## Task data
/-- Settles O39: sample, air and chute, door and stop, watch, each with what it leaves of the others. -/
theorem monitorSampleDebouncesAndEvaluates : Obligations.MonitorSampleDebouncesAndEvaluates := by
  intro levels s out fallen
  refine ⟨_, monitorSample_evaluates out fallen, ?_⟩
  have aOnly : s.changesOnly (s.sampleInputs levels) [.monitor] := s.setMonitor_only _
  have aMonitor : (s.sampleInputs levels).monitor = { s.monitor with
      sampleDue := s.monitor.sampleDue + 1000, lastSample := levels
      accepted := acceptLevels levels s.monitor.lastSample s.monitor.accepted } := rfl
  generalize s.sampleInputs levels = a at *
  have aRecords := aOnly.records (by simp) (by simp) [] []
  have dSound := a.evaluateConditions_conditionsSound
  obtain ⟨c, cOnly, cRecords, cMonitor, cAir, cChute, effect⟩ := a.evaluateConditions_effect
  generalize a.evaluateConditions = d at *
  have cOnly : s.changesOnly c [.monitor, .flags] := (aOnly.mono (by simp)).trans cOnly
  have cRecords : s.records c [] [.airLow, .chute] := (aRecords.mono (by simp) (by simp)).trans cRecords
  have cDoor : c.monitor.doorOpen = s.monitor.doorOpen := by rw [cMonitor, aMonitor]
  have cStop : c.monitor.stopRequested = s.monitor.stopRequested := by rw [cMonitor, aMonitor]
  have cWatch : c.monitor.watch = s.monitor.watch := by rw [cMonitor, aMonitor]
  have cOwn : c.ownHalt = s.ownHalt := State.ownHalt_congr cDoor cStop (cOnly .operatorHalt (by simp))
  have cMode : c.mode = s.mode := cOnly .mode (by simp)
  have record : a.record = s.record := aOnly .record (by simp)
  have dMonitor := effect.monitor
  rw [cMonitor, aMonitor, record] at dMonitor
  have dRecord : d.record = s.record := (effect.only .record (by simp)).trans (cOnly .record (by simp))
  rw [cDoor, cStop] at effect
  obtain ⟨tOnly, tRecords, v, tMonitor⟩ := d.watched_frame
  have tSound : d.watched.conditionsSound := by
    unfold State.conditionsSound at dSound ⊢
    rw [tMonitor, tOnly .record (by simp)]
    exact dSound
  have tOwn : d.watched.ownHalt = d.ownHalt := by
    refine State.ownHalt_congr ?_ ?_ (tOnly .operatorHalt (by simp)) <;> rw [tMonitor]
  have tDoor : d.watched.monitor.doorOpen = (a.record.conditions a.monitor).doorOpen := by rw [tMonitor, effect.monitor]
  have tStop : d.watched.monitor.stopRequested = (a.record.conditions a.monitor).stopRequested := by rw [tMonitor, effect.monitor]
  have tMode : d.watched.mode = d.mode := tOnly .mode (by simp)
  have tHaltSet : d.watched.haltSet = d.haltSet := tOnly .haltSet (by simp)
  have tTx : d.watched.tx = d.tx := tOnly .tx (by simp)
  have heldKept := tRecords.same (x := .held) (f := .held) (by simp) (by simp)
  have fromS := cRecords.same (x := .held) (f := .held) (by simp) (by simp)
  have all : s.records d.watched (.watch :: haltTallies) [.airLow, .chute, .watch, .held] :=
    ((cRecords.mono (by simp) (by simp)).trans (effect.records.mono (by simp) (by simp))).trans (tRecords.mono (by simp) (by simp))
  have heldCounts : ∀ n, c.counts d .held n → s.counts d.watched .held n := fun n counts =>
    (cRecords.counts counts (by simp)).then tRecords (by simp)
  refine ⟨by rw [tMonitor, dMonitor], by rw [tMonitor, dMonitor], fun i lane => ?_, tSound, ?_, ?_, ?_, ?_, fun change k station => ?_,
    fun takes change => ?_, all.2, fun x notListed notFired => ?_, ?_⟩
  · rw [tMonitor, dMonitor]
    exact acceptLevels_lane _ _ _ i lane
  · rw [tRecords.2 .airLow (by simp), effect.records.2 .airLow (by simp), cAir, aRecords.2 .airLow (by simp), tMonitor,
      effect.monitor, cMonitor, aMonitor]
  · rw [tRecords.2 .chute (by simp), effect.records.2 .chute (by simp), cChute, aRecords.2 .chute (by simp), tMonitor,
      effect.monitor, cMonitor, aMonitor]
  · intro matching
    have dWatch : d.monitor.watch = s.monitor.watch := by rw [dMonitor]
    have accepted : d.watched.monitor.accepted = d.monitor.accepted := by rw [tMonitor]
    have decides : matching ↔ d.record.watchMatches d.monitor.accepted = true := by
      rw [Record.watchMatches_iff, dRecord]
      simp only [matching, accepted]
    have unwatched := (cRecords.mono (ys := haltTallies) (gs := [.airLow, .chute, .held]) (by simp) (by simp)).trans
      (effect.records.mono (by simp) (by simp))
    have operating (run : s.mode ≠ .setup) : d.mode ≠ .setup := fun setup => run (cMode ▸ effect.operating.mp setup)
    have missed (miss : ¬ matching) : d.record.watchMatches d.monitor.accepted = false := by
      rw [← Bool.not_eq_true, ← decides]
      exact miss
    refine ⟨fun setup => ?_, fun run matches_ => ?_, fun run miss before => ?_, fun run miss before => ?_, fun quiet => ?_⟩
    · rw [State.watched_of_setup (effect.operating.mpr (cMode.trans setup)), dWatch]
    · rw [State.watched_of_operating (operating run), State.evaluateWatch_of_match (decides.mp matches_)]
    · rw [State.watched_of_operating (operating run), State.evaluateWatch_of_leaving (missed miss) (dWatch.trans before)]
      exact ⟨rfl, unwatched.counts (State.bump_counts { d with monitor := { d.monitor with watch := .unmatched } } .watch) (by simp),
        State.raise_flagSet _ _⟩
    · rw [State.watched_of_operating (operating run), State.evaluateWatch_of_miss (missed miss) (by rwa [dWatch]), dWatch]
    · have still : d.watched.tally .watch = d.tally .watch ∧ d.watched.flagSet .watch = d.flagSet .watch := by
        by_cases setup : s.mode = .setup
        · rw [State.watched_of_setup (effect.operating.mpr (cMode.trans setup))]
          exact ⟨rfl, rfl⟩
        · rw [State.watched_of_operating (operating setup)]
          by_cases matches_ : matching
          · rw [State.evaluateWatch_of_match (decides.mp matches_)]
            exact ⟨rfl, rfl⟩
          · have before := (quiet.resolve_left setup).resolve_left matches_
            rw [State.evaluateWatch_of_miss (missed matches_) (by rwa [dWatch])]
            exact ⟨rfl, rfl⟩
      obtain ⟨tally, flag⟩ := unwatched.same (x := .watch) (f := .watch) (by simp) (by simp)
      exact ⟨still.1.trans tally, still.2.trans flag⟩
  · rw [tDoor, tStop]
    refine ⟨fun kept single => ?_, fun setup => ?_, fun run held => ?_, fun quiet single => ?_, ?_⟩
    · have dOnly := effect.kept ((tOwn.symm.trans kept).trans cOwn.symm) single
      have few : s.records d.watched [.watch] [.airLow, .chute, .watch] :=
        ((cRecords.mono (by simp) (by simp)).trans (dOnly.records (by simp) (by simp) _ _)).trans (tRecords.mono (by simp) (by simp))
      exact ⟨few.1, few.2, ((cOnly.mono (by simp)).trans (dOnly.mono (by simp))).trans tOnly⟩
    · have dOnly := effect.inSetup (cMode.trans setup)
      rw [State.watched_of_setup (effect.operating.mpr (cMode.trans setup))]
      have few : s.records d [] [.airLow, .chute] := cRecords.trans (dOnly.records (by simp) (by simp) _ _)
      exact ⟨(dOnly .tallies (by simp)).trans (cOnly .tallies (by simp)), few.2,
        (cOnly.mono (by simp)).trans (dOnly.mono (by simp))⟩
    · obtain ⟨counts, flag⟩ := effect.enters (cMode.trans run) (tMode.symm.trans held)
      exact ⟨heldCounts 1 counts, heldKept.2.trans flag⟩
    · obtain ⟨tally, flag⟩ := effect.stays (by rwa [cMode, ← tMode]) single
      exact ⟨(heldKept.1.trans tally).trans fromS.1, (heldKept.2.trans flag).trans fromS.2⟩
    · rcases effect.once with ⟨tally, flag⟩ | ⟨counts, flag, operating, held⟩
      · exact .inl ⟨(heldKept.1.trans tally).trans fromS.1, (heldKept.2.trans flag).trans fromS.2⟩
      · exact .inr ⟨heldCounts 1 counts, heldKept.2.trans flag, by rwa [← cMode], tMode.trans held⟩
  · rw [tOwn, ← cOwn] at change
    rw [State.inHaltSet, tHaltSet, tOwn]
    refine (effect.inSet change k station).trans ?_
    rw [cOnly .strapId (by simp), State.inHaltSet, cOnly .haltSet (by simp)]
    rfl
  · rw [tOwn, ← cOwn] at change
    obtain ⟨cause, tx, changed, urgent, mute⟩ := effect.offers (State.takesOffers_of_same cOnly (by simp) takes) change
    refine ⟨cause, ?_, ?_, ?_, ?_⟩
    · rw [tTx, tx, tOwn, cOnly .tx (by simp)]
    · rw [tDoor, tStop, ← cDoor, ← cStop]
      exact changed
    · rw [tRecords.1 .urgentDrop (by simp), urgent, cRecords.1 .urgentDrop (by simp)]
    · rw [tRecords.1 .muteDrop (by simp), mute, cRecords.1 .muteDrop (by simp)]
  · refine all.1 x ?_
    simp only [List.mem_cons, List.not_mem_nil, or_false, not_or] at notListed
    obtain ⟨watch, held, urgent, mute, double⟩ := notListed
    simp only [List.mem_cons, not_or]
    exact ⟨watch, urgent, mute, held, double, notFired _, notFired _, notFired _, notFired _, notFired _, notFired _,
      List.not_mem_nil⟩
  · exact ((cOnly.mono (by simp)).trans effect.only).trans (tOnly.mono (by simp))

end Sys2Proof.Machine

/-! PROOF. Sightings at the track table (R87, R90 to R101): which sightings change no track, what a new track is, and what a join
comes to. -/

namespace Sys2Proof.Machine

/-! ## A sighting taken (R40, R89, R90) -/

/-- A sighting taken leaves its queue and is worked. -/
theorem State.takesSighting_works {s s1 : State} {c : Instr} {e : Evidence} (takes : s.takesSighting c e s1) :
    ∃ es xs, s1 = { s with inbox := es, localSightings := xs } ∧ exec c s = .next (s1.workSighting e) := by
  obtain ⟨out, operating, ⟨rfl, sender, b, cSof, tSof, rest, inbox, rfl, rfl⟩ | ⟨rfl, x, rest, sightings, rfl, rfl⟩⟩ := takes
  · refine ⟨rest, s.localSightings, rfl, ?_⟩
    change execSightTaken s = _
    refine (s.act_out _ out).trans ?_
    simp only [State.operating_of operating, inbox]
    rfl
  · refine ⟨s.inbox, rest, rfl, ?_⟩
    change execLocalSightingTaken s = _
    refine (s.act_out _ out).trans ?_
    simp only [State.operating_of operating, sightings]
    rfl

theorem Record.admits_iff (s : State) (e : Evidence) : s.record.admits e = true ↔ s.windowHolds e := by
  simp only [Record.admits, Bool.and_eq_true, decide_eq_true_eq, State.windowHolds]
  omega

theorem Record.matchesTrack_iff (s : State) (e : Evidence) (n : Nat) (u : Track) :
    s.record.matchesTrack (s.record.newTrack e n) u = true ↔ s.sightingMeets e u := by
  simp only [Record.matchesTrack, overlapWithin, lanesMeet, Bool.and_eq_true, decide_eq_true_eq]
  rfl

/-! ## Work by cases (R90 to R94) -/

section
variable {s : State} {e : Evidence}

theorem State.workSighting_of_outside (outside : ¬ s.windowHolds e) : s.workSighting e = s := by
  refine if_pos ?_
  rw [Bool.not_eq_true', Bool.eq_false_iff]
  exact fun admitted => outside ((Record.admits_iff s e).mp admitted)

theorem State.workSighting_of_past (inside : s.windowHolds e) (past : s.record.beltHead ≤ e.sensorLine) :
    s.workSighting e = s.bump .badGeometry :=
  (if_neg (by simp [(Record.admits_iff s e).mpr inside])).trans (if_pos past)

theorem State.workSighting_of_late (inside : s.windowHolds e) (before : e.sensorLine < s.record.beltHead)
    (late : atOrBefore (s.leadOf e) s.belt.count) : s.workSighting e = s.bump .late :=
  (if_neg (by simp [(Record.admits_iff s e).mpr inside])).trans ((if_neg (Nat.not_le.mpr before)).trans (if_pos late))

theorem State.workSighting_of_ahead (inside : s.windowHolds e) (before : e.sensorLine < s.record.beltHead)
    (early : ahead (s.leadOf e) s.belt.count) : s.workSighting e = s.associate (s.record.newTrack e s.nextMade) :=
  (if_neg (by simp [(Record.admits_iff s e).mpr inside])).trans ((if_neg (Nat.not_le.mpr before)).trans
    (if_neg fun late => Bool.false_ne_true (((ahead_iff _ _).mp early).symm.trans late)))

theorem State.associate_of_none {x : Track} (none : s.tracks.filter (s.record.matchesTrack x) = []) : s.associate x = s.make x := by
  simp only [State.associate, none]
  rfl

theorem State.associate_of_settled {x : Track} (met : s.tracks.filter (s.record.matchesTrack x) ≠ [])
    (settled : (s.tracks.filter (s.record.matchesTrack x)).filter (fun t => t.state = .collecting) = []) :
    s.associate x = s.bump .late := by
  simp only [State.associate, settled]
  exact if_neg (by simpa using met)

theorem State.associate_of_collecting {x u : Track} {others : List Track}
    (found : (s.tracks.filter (s.record.matchesTrack x)).filter (fun t => t.state = .collecting) = u :: others) :
    s.associate x = s.join u others x := by
  simp only [State.associate, found]

theorem filter_matches_eq_nil (none : ∀ u ∈ s.tracks, ¬ s.sightingMeets e u) (n : Nat) :
    s.tracks.filter (s.record.matchesTrack (s.record.newTrack e n)) = [] :=
  List.filter_eq_nil_iff.mpr fun u hu => fun meets => none u hu ((Record.matchesTrack_iff s e n u).mp meets)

## Work instruction
All lines above from the line with "have cMode : c.mode" through the line with "rw [cMonitor, aMonitor, record] at dMonitor", both included, are to be set down exactly, with nothing else.

## Exercise result
  have cMode : c.mode = s.mode := cOnly .mode (by simp)
  have record : a.record = s.record := aOnly .record (by simp)
  have dMonitor := effect.monitor
  rw [cMonitor, aMonitor, record] at dMonitor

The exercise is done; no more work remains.